___ Data provided ___

/-- RETRANSMIT_TIMEOUT: the link resends from its oldest unacknowledged word (R123). -/
theorem retransmitTimeout_resends {p : Part} {n : Nat} {s : State} {w : Machine.Sent} {l : List Machine.Sent} (hout : (s.link p n).out = w :: l) (hup : s.linkUp p n = true) :
    Gives (.retransmitTimeout p n) s fun t => t.link p n = { s.link p n with resend := some w.lseq } := by
  refine ⟨(s.awaitBeat p (w.beat + (s.link p n).retxBeats)).modLink p n fun l => { l with resend := some w.lseq }, congrArg Host.Outcome.next ?_, ?_⟩
  · simp only [hout, hup, if_true]
  · change State.link p n _ = _
    rw [link_modLink, link_of_waits (Waits.awaitBeat p _ s)]

/-! The return from core holdover and steering (R129, R137, R141). -/

/-- STEP_CORE_HOLDOVER_RETURN after 16 near beats of an ALIGNED source (R141). -/
theorem stepCoreHoldoverReturn_returns (hhold : s.die.coreHold = true) (hrun : 16 ≤ s.die.holdRun) (hst : s.get .sc (Rg.LINK_LSTATE s.die.timePort) = 3) :
    Gives .stepCoreHoldoverReturn s fun t => t.get .sc Rg.HT_UNALIGNED = 0 ∧ t.get .sc Rg.HT_ALIGNED = 1
        ∧ t.get .sc Rg.HT_HOLDOVER = ofBool (s.link .sc s.die.timePort).far.holdover ∧ t.die = { s.die with coreHold := false, holdRun := 0 } ∧ t.sc.clock.slewRate = 0 := by
  generalize hfar : (s.link .sc s.die.timePort).far.holdover = far
  generalize hu : ((s.put .sc Rg.HT_UNALIGNED 0).put .sc Rg.HT_ALIGNED 1).putFlag .sc Rg.HT_HOLDOVER far = u
  have hget : ∀ (c : Clock) (d : Die) (f : Machine.Field), ((u.setUnit .sc { u.sc with clock := c }).setDie d).get .sc f = u.get .sc f := fun _ _ _ => rfl
  have hudie : u.die = s.die := by rw [← hu, State.putFlag, State.put_die, State.put_die, State.put_die]
  refine ⟨(u.setUnit .sc { u.sc with clock := { u.sc.clock with slewRate := 0 } }).setDie { s.die with coreHold := false, holdRun := 0 }, congrArg Host.Outcome.next ?_, ?_, ?_, ?_,
    rfl, rfl⟩
  · rw [if_pos (by simp [hhold, hrun, State.lstate, hst]), hfar, hu, ← hudie]
    rfl
  · rw [hget, ← hu, State.putFlag, State.get_put_ne _ (by decide), State.get_put_ne _ (by decide), State.get_put_same]
    rfl
  · rw [hget, ← hu, State.putFlag, State.get_put_ne _ (by decide), State.get_put_same]
    rfl
  · rw [hget, ← hu, State.putFlag, State.get_put_same]
    cases far <;> rfl

/-- The corrections counted since the last steering leave what steering in SUSPECT goes by: the exchanges, a reversal, the link's state (R129, R133). -/
theorem countApplied_of_waits {u : State} (hw : Waits s u) (p : Part) (beats k : Nat) :
    ((u.countApplied p beats).link p k).exch = (s.link p k).exch ∧ ((u.countApplied p beats).link p k).heldModel = (s.link p k).heldModel
      ∧ ∀ f : Machine.Field, ¬ timeKeys f.key → (u.countApplied p beats).get p f = s.get p f := by
  obtain ⟨hexch, hheld, hget⟩ := counts_spec p beats u k
  rw [link_of_waits hw] at hexch hheld
  exact ⟨hexch, hheld, fun f hf => (hget f).trans (hw.get p f hf)⟩

/-- A unit that tracks its first parent steers by port 64 (R130). -/
theorem steerPort_of_tracking (hst : s.get .fd Rg.REFS_SEL_STATE = 2) (hsel : s.get .fd Rg.REFS_SELECTED = 3) : s.steerPort .fd = some 64 := by
  simp [State.steerPort, hst, hsel]

/-- STEER_BEAT with the source in SUSPECT: the fitted rate, within ±200 ppm, and no phase correction (R45, R129, R137). -/
theorem steerBeat_keeps_rate (hst : s.get .fd Rg.REFS_SEL_STATE = 2) (hsel : s.get .fd Rg.REFS_SELECTED = 3) (hlst : s.get .fd (Rg.LINK_LSTATE 64) = 4)
    (hexch : (s.link .fd 64).exch ≠ []) (h64 : (s.link .fd 64).heldModel = false) (h65 : (s.link .fd 65).heldModel = false) :
    Gives (.steerBeat .fd) s fun t => t.fd.clock.rate = clampInt (-200000000000) 200000000000 (beatToRate (-(fitLine (s.link .fd 64).exch).2)) := by
  have hw := Waits.periodic .fd 10 1 0 s
  have hport : (s.periodic .fd 10 1 0).steerPort .fd = some 64 :=
    steerPort_of_tracking ((hw.get _ _ (by unfold timeKeys; decide)).trans hst) ((hw.get _ _ (by unfold timeKeys; decide)).trans hsel)
  refine ⟨_, rfl, ?_⟩
  simp only [steerPort_of_tracking hst hsel, Option.isSome_some, if_true]
  generalize s.periodic .fd 10 1 0 = u at hw hport ⊢
  have hexch' : ∀ beats, ((u.countApplied .fd beats).link .fd 64).exch = (s.link .fd 64).exch := fun beats => (countApplied_of_waits hw .fd beats 64).1
  have hlst' : ∀ beats, (u.countApplied .fd beats).lstate .fd 64 = 4 := fun beats => by
    obtain ⟨-, -, hget⟩ := countApplied_of_waits hw .fd beats 64
    exact (hget _ (by unfold timeKeys; decide)).trans hlst
  have hfree : ∀ beats, (u.countApplied .fd beats).reversing = false := fun beats => by
    obtain ⟨-, hheld64, -⟩ := countApplied_of_waits hw .fd beats 64
    obtain ⟨-, hheld65, -⟩ := countApplied_of_waits hw .fd beats 65
    rw [State.reversing, hheld64, hheld65, h64, h65]
    rfl
  have hsome : (s.link .fd 64).exch.isEmpty = false := by simpa using hexch
  simp only [hport, hexch', hlst', hfree, hsome, Bool.and_false, Bool.or_false, Bool.false_eq_true, if_false]
  rfl
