-- ==== Sys2Proof/WellFormed.lean ====
section
/-! DEFINITION. Which operations the block can ever select: the words a text group can form. -/

namespace Sys2Proof

/-- No position of a group classification word is both `Invalid` and `Padding`: "An entry is never both, so
`INVF[k]` and `PADF[k]` are never both 1 in a word the block forms" (30_encoding.md R58). -/
def gcwConsistent (g : BitVec 8) : Bool :=
  (g.extractLsb' 4 4 &&& g.extractLsb' 0 4) == 0#4

/-- An operation is well formed when its word is one the block can form. Only a decoder class with an `Invalid`
position can fail the check: every command word and every `CNT` is legal, and the other classes have no `Invalid`
flag set (30_encoding.md R58, R59). An ill-formed class still has its meaning: "the class map of rule R59 is total
over all 256 words all the same". -/
def Instr.wellFormed : Instr → Bool
  | .encode _ => true
  | .decode _ => true
  | .b64encode => true
  | .b64decode => true
  | .reservedBase16 _ _ => true
  | .reservedBase32 _ _ => true
  | .reservedBase3 _ _ => true
  | .build _ => true
  | .encG3 => true
  | .encT1 => true
  | .encT2 => true
  | .encT0 => true
  | .subst _ _ => true
  | .decBadcharP0 r => gcwConsistent (1#1 ++ r)
  | .decBadcharP1 r => gcwConsistent (1#2 ++ r)
  | .decBadcharP2 r => gcwConsistent (1#3 ++ r)
  | .decBadcharP3 r => gcwConsistent (1#4 ++ r)
  | .decFull => true
  | .decTail2 => true
  | .decTail1 => true
  | .decBadpadP2 => true
  | .decBadpadP1 _ => true
  | .decBadpadP0 _ => true
  | .decLen => true
  | .decFetch => true
  | .decLookup => true
  | .decClassify => true
  | .decTerm => true
  | .decTrail => true
  | .decEnd => true

end Sys2Proof
end

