-- ==== Sys2Proof/Machine/State.lean ====
section
/-! DEFINITION. The state of the block: everything 10_state.md gives it, the ports, and the agents' pending steps. -/

namespace Sys2Proof.Machine

/-- An address space: cells by index, indices strictly rising; an index that is not listed has no value
(20_memory.md R33). A `Memory Byte` is a list of `Host.Cell`. -/
abbrev Memory (α : Type) := List (Nat × α)

/-- An entry of the Decode Table, "one of three tagged states" (10_state.md R19). A value has 8 bits so that BUILD can
run for any `ALEN` up to 255 (40_table_build.md R73, log 19); the block's own tables hold values below 64 only. -/
inductive Entry where
  | value (v : Byte)
  | padding
  | invalid
  deriving DecidableEq, Repr

/-- `STATE` (10_state.md R27). -/
inductive Status where
  | idle
  | busy
  | done
  | fail
  deriving DecidableEq, Repr

/-- The decoder's three errors (60_exceptions.md R125). -/
inductive DecodeError where
  | badFormat
  | badCharacter
  | badPadding
  deriving DecidableEq, Repr

/-- Whether an accepted DECODE still owes its first stage `DEC.LEN` (DEDUCED from 42_decoder.md R89 and
43_host_interface_and_variants.md R123, which give the stage and name no register; log 11). -/
inductive Phase where
  | lengthCheck
  | groups
  deriving DecidableEq, Repr

/-- A step of an agent or a move of the host (43_host_interface_and_variants.md R123). -/
inductive Event where
  /-- The Table Builder has the next step, for `BUILD a`. -/
  | builderTurn (a : Asel)
  /-- The unit in focus has the next step. -/
  | unitTurn
  /-- The next unit comes into focus (60_exceptions.md R139; log 15). -/
  | nextUnit
  /-- The host presents a command word and its input buffer (43_host_interface_and_variants.md R119, R120). -/
  | present (cmd : BitVec 4) (buffer : List Byte)
  /-- `rst` (70_reset_and_hazards.md R142). -/
  | reset
  deriving DecidableEq, Repr

/-- What one codec unit holds (60_exceptions.md R139: each unit has "its own working registers, sequencer, `CMD`,
`IN_LEN`, `STATE`, `ERR`, `OUT_LEN` and `OUT`"). -/
structure UnitState where
  /-- `B0`: first byte of the raw group (10_state.md R23). -/
  b0 : Byte
  /-- `B1` (R23). -/
  b1 : Byte
  /-- `B2` (R23). -/
  b2 : Byte
  /-- `CNT`: how many of `B0` to `B2` hold a byte of the group (R23, 30_encoding.md R62). -/
  cnt : BitVec 2
  /-- `S0`: the most significant sextet (R23). -/
  s0 : Sextet
  /-- `S1` (R23). -/
  s1 : Sextet
  /-- `S2` (R23). -/
  s2 : Sextet
  /-- `S3` (R23). -/
  s3 : Sextet
  /-- `Q0`: the output character emitted first (R23). -/
  q0 : Byte
  /-- `Q1` (R23). -/
  q1 : Byte
  /-- `Q2` (R23). -/
  q2 : Byte
  /-- `Q3` (R23). -/
  q3 : Byte
  /-- `K0`: the character at position 0 of the text group (10_state.md R24). -/
  k0 : Byte
  /-- `K1` (R24). -/
  k1 : Byte
  /-- `K2` (R24). -/
  k2 : Byte
  /-- `K3` (R24). -/
  k3 : Byte
  /-- `E0`: the LUT entry of `K0`, in the layout of R21 (R24). -/
  e0 : Byte
  /-- `E1` (R24). -/
  e1 : Byte
  /-- `E2` (R24). -/
  e2 : Byte
  /-- `E3` (R24). -/
  e3 : Byte
  /-- `V0`: `VAL` of `E0` (R24). -/
  v0 : Sextet
  /-- `V1` (R24). -/
  v1 : Sextet
  /-- `V2` (R24). -/
  v2 : Sextet
  /-- `V3` (R24). -/
  v3 : Sextet
  /-- `GCW`, whose halves are the flags `INVF` and `PADF` (R24, R32, 30_encoding.md R58). -/
  gcw : BitVec 8
  /-- `Y0`: the output byte appended first (R24). -/
  y0 : Byte
  /-- `Y1` (R24). -/
  y1 : Byte
  /-- `Y2` (R24). -/
  y2 : Byte
  /-- `GI`: the group index (10_state.md R25). -/
  gi : Nat
  /-- `NG`: the number of full-size groups (R25). -/
  ng : Nat
  /-- `REM`: the number of leftover bytes, ENCODE only (R25). -/
  rem : BitVec 2
  /-- Whether `DEC.LEN` is still owed (log 11). -/
  phase : Phase
  /-- `CMD`, as latched at acceptance (10_state.md R26). -/
  cmd : BitVec 4
  /-- `IN_LEN`, as latched at acceptance (R26). -/
  inLen : Nat
  /-- `STATE` (10_state.md R27). -/
  state : Status
  /-- `ERR`; none is the code 0 (R27). -/
  err : Option DecodeError
  /-- `OUT_LEN` (R27). -/
  outLen : Nat
  /-- `IN` of the running or last command (10_state.md R28). -/
  inBuf : Memory Byte
  /-- `OUT` (R28). -/
  outBuf : Memory Byte
  /-- Port `cmd_valid`: the host presents a command (43_host_interface_and_variants.md R118). -/
  cmdValid : Bool
  /-- Port `cmd` (R118). -/
  portCmd : BitVec 4
  /-- Port `in_len` (R118). -/
  portInLen : Nat
  /-- The input buffer of the presented command, written before it is presented (20_memory.md R47). -/
  portIn : Memory Byte
  deriving DecidableEq, Repr

/-- The whole machine: the parameters, the tables every unit shares, the unit in focus, the other units, and what
the agents and the host will do next. -/
structure State where
  /-- The static parameters; no step changes them (00_scope.md R5 to R8; log 1). -/
  params : Params
  /-- `LUT[0]` (10_state.md R19). -/
  lut0 : Memory Entry
  /-- `LUT[1]` (R19). -/
  lut1 : Memory Entry
  /-- `LUT_VALID[0]` (10_state.md R22). -/
  lutValid0 : Bool
  /-- `LUT_VALID[1]` (R22). -/
  lutValid1 : Bool
  /-- The unit in focus: the one an operation acts on. -/
  unit : UnitState
  /-- The other units (60_exceptions.md R139; log 15). -/
  others : List UnitState
  /-- The agents' steps and the host's moves still to come (log 14). -/
  events : List Event
  /-- The model's own counter of the free values used so far (log 8). -/
  freeCtr : Nat
  deriving DecidableEq, Repr

/-- Why the machine stops with a fault. All are safe: the model stops where the spec makes no such access. -/
inductive Fault where
  /-- Raised by a read of a cell of `IN` below `IN_LEN` that the host has not written (70_reset_and_hazards.md R145).
  Safe. -/
  | inUnwritten
  /-- Raised by a lookup in a cell of the Decode Table that BUILD has not written since reset (10_state.md R31,
  20_memory.md R45). Safe. -/
  | lutUnwritten
  /-- Raised by a lookup that meets a value of more than 6 bits, which no table of 64 characters holds
  (10_state.md R21, 93_implementation_defined.md U12). Safe. -/
  | lutBadEntry
  deriving DecidableEq, Repr

/-- Why the model gives no meaning. All are safe. -/
inductive Refusal where
  /-- Raised by an arm of `exec` that has no meaning yet. Safe. -/
  | notModelled (mnemonic : String)
  /-- Raised by a command with `BASE = 01` (43_host_interface_and_variants.md R117). Safe. -/
  | reservedBase16
  /-- Raised by a command with `BASE = 10` (R117). Safe. -/
  | reservedBase32
  /-- Raised by a command with `BASE = 11` (R117). Safe. -/
  | reservedBase3
  /-- Raised by a read of `IN` at or beyond `IN_LEN`: what "the unit may not do is refused"
  (43_host_interface_and_variants.md R120, 20_memory.md R34). Safe. -/
  | inOutOfRange
  /-- Raised at acceptance of a command whose input or output length does not fit `LEN_W` (00_scope.md R8). Safe. -/
  | lengthTooWide
  /-- Raised by a decode through a table built with `ALEN != 64` (00_scope.md R6, 40_table_build.md R73). Safe. -/
  | tableSizeNot64
  /-- Raised by a substitution beyond an alphabet of fewer than 64 characters (40_table_build.md R73). Safe. -/
  | sextetBeyondAlphabet
  /-- Raised by BUILD for an alphabet whose size is not in 1 to 255 (40_table_build.md R73). Safe. -/
  | alphabetSizeOutOfRange
  deriving DecidableEq, Repr

/-- The answer of an operation that yields an `α`: a next value, a fault or a refusal. -/
abbrev Ans (α : Type) := Host.Outcome α Fault Refusal

/-- A unit right after reset: `STATE = IDLE`, `ERR = 0`, `OUT_LEN = 0` (10_state.md R31). Every other register has no
reset value in the spec and takes zero here (DESIGN CHOICE, log 4, 5, 11). -/
def UnitState.reset : UnitState where
  b0 := 0#8
  b1 := 0#8
  b2 := 0#8
  cnt := 0#2
  s0 := 0#6
  s1 := 0#6
  s2 := 0#6
  s3 := 0#6
  q0 := 0#8
  q1 := 0#8
  q2 := 0#8
  q3 := 0#8
  k0 := 0#8
  k1 := 0#8
  k2 := 0#8
  k3 := 0#8
  e0 := 0#8
  e1 := 0#8
  e2 := 0#8
  e3 := 0#8
  v0 := 0#6
  v1 := 0#6
  v2 := 0#6
  v3 := 0#6
  gcw := 0#8
  y0 := 0#8
  y1 := 0#8
  y2 := 0#8
  gi := 0
  ng := 0
  rem := 0#2
  phase := .groups
  cmd := 0#4
  inLen := 0
  state := .idle
  err := none
  outLen := 0
  inBuf := []
  outBuf := []
  cmdValid := false
  portCmd := 0#4
  portInLen := 0
  portIn := []

/-- The machine right after reset (10_state.md R31): this block's parameters, both tables without value and not
valid, one idle unit, no command presented. -/
def State.reset : State where
  params := blockParams
  lut0 := []
  lut1 := []
  lutValid0 := false
  lutValid1 := false
  unit := UnitState.reset
  others := []
  events := []
  freeCtr := 0

end Sys2Proof.Machine
end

___

# Your task
Return the lines above precisely as they appear, beginning at the first line and ending at the line with "rw [link_modLink, link_of_waits", and nothing after it.

# Answer below
/-- RETRANSMIT_TIMEOUT: the link resends from its oldest unacknowledged word (R123). -/
theorem retransmitTimeout_resends {p : Part} {n : Nat} {s : State} {w : Machine.Sent} {l : List Machine.Sent} (hout : (s.link p n).out = w :: l) (hup : s.linkUp p n = true) :
    Gives (.retransmitTimeout p n) s fun t => t.link p n = { s.link p n with resend := some w.lseq } := by
  refine ⟨(s.awaitBeat p (w.beat + (s.link p n).retxBeats)).modLink p n fun l => { l with resend := some w.lseq }, congrArg Host.Outcome.next ?_, ?_⟩
  · simp only [hout, hup, if_true]
  · change State.link p n _ = _
    rw [link_modLink, link_of_waits (Waits.awaitBeat p _ s)]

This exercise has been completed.